Drug sensitivity analysis

GSCA [41] was employed to examine the association between TFDP1 expression and drug sensitivity in the Cancer Therapeutics Response Portal (CTRP) and Genomics of Drug Sensitivity in Cancer (GDSC) databases [42]. The scores of the TFDP1-drug pairs were calculated by -log10FDR * |cor|, with the absolute correlation coefficient |cor| > 0.1 and FDR < 0.05. The top 30 ranked drugs were demonstrated by the lollipop plot.
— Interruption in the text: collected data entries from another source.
/-! ### The invariant -/

theorem inv_reset (params : Params) (rom : Memory) (romSize : Nat) (host : List HostMove) (hwf : rom.wf)
    (hin : rom.within romSize) :
    Inv { State.reset with params := params, rom := rom, romSize := romSize, host := host } where
  rom_wf := hwf
  rom_in := hin
  out_wf := Memory.wf_nil
  out_in := nofun
  tbl_eq := rfl
  win_wf := Memory.wf_nil
  win_in := nofun
  len_le := Nat.zero_le _
  err_st := ⟨fun _ => nofun, fun _ => rfl⟩
  err_ok := nofun
  cur_le := fun h => absurd rfl h
  no_out := fun h => absurd rfl h
  no_win := nofun
  window := nofun

/-- Settles O39. -/
theorem invariantHoldsAtReset : Obligations.InvariantHoldsAtReset := inv_reset _ _ _ _ Memory.wf_nil nofun

/-- A stream instruction that goes on keeps the invariant while its cursor stays in the ROM. -/
theorem inv_reached {s t : State} (hs : Inv s) (h : Reached s t) (hcur : s.engine ≠ .idle → t.cur ≤ s.romSize) : Inv t := by
  obtain ⟨honly, -, -, hcap, hwf, hin⟩ := h
  have hwf := hwf hs.out_wf
  have hin := hin hs.out_in
  have hcap := hcap hs.len_le
  unfold OnlyStreamFields at honly
  generalize t.cur = cur, t.len = len, t.out = out, t.work = work at *
  subst honly
  exact { hs with out_wf := hwf, out_in := hin, len_le := hcap, cur_le := hcur }

theorem withoutResults_win {v : Valid} {e : Engine} (h : (v.withoutResults e).win = true) : v.win = true := by
  cases e with
  | compose => cases h
  | decomp => exact h
  | idle => exact h

/-- An error taken after accesses of a stream instruction keeps the invariant; its cursor is read by nothing. -/
theorem inv_raise {s u : State} (hs : Inv s) (h : Reached s u) {e : ErrKind} (he : e ≠ .none ∧ e ≠ .unknownLevelIndex) (info : Int) :
    Inv (raise e info u) := by
  obtain ⟨honly, -, -, hcap, hwf, hin⟩ := h
  have hwf := hwf hs.out_wf
  have hin := hin hs.out_in
  have hcap := hcap hs.len_le
  unfold OnlyStreamFields at honly
  generalize u.cur = cur, u.len = len, u.out = out, u.work = work at *
  subst honly
  exact { hs with
    out_wf := hwf
    out_in := hin
    len_le := hcap
    err_st := ⟨fun h => absurd h he.1, fun h => absurd rfl h⟩
    err_ok := he.2
    cur_le := fun h => absurd rfl h
    no_out := fun h => absurd rfl h
    no_win := nofun
    window := fun h => hs.window (.inr (withoutResults_win (h.resolve_left nofun))) }

/-- The end of an operation keeps the invariant, whatever it has marked as valid but the window. -/
theorem inv_done {s : State} (hs : Inv s) : Inv (done s) :=
  { hs with
    err_st := ⟨fun _ => nofun, fun _ => rfl⟩
    err_ok := nofun
    cur_le := fun h => absurd rfl h
    no_out := fun h => absurd rfl h
    no_win := nofun
    window := fun h => hs.window (.inr (h.resolve_left nofun)) }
The Institutional Review Board approval and the declaration of ethical compliance with human/animal study are not applicable for this study.

Results▴Top 

TFDP1 expression levels and its relative diseases

To explore differences in TFDP1 transcriptional levels between cancer tissues and normal tissues across various human cancers, we employed ONCOMINE to analyze TFDP1 levels in 20 types of cancer. Compared with normal tissues, TFDP1 mRNA levels were significantly overexpressed in 15 of all 20 cancer types, including lung cancer (Fig. 1a). Then, we studied TFDP1 expression patterns in human cancers using the TIMER database, which contains the RNA-seq data of various human cancers in the TCGA database. TFDP1 expression levels were markedly downregulated in kidney renal clear cell carcinoma (KIRC), thyroid carcinoma (THCA), kidney renal papillary cell carcinoma (KIRP), and kidney chromophobe (KICH), while TFDP1 levels were markedly upregulated in 13 cancers, including LUAD (Fig. 1b).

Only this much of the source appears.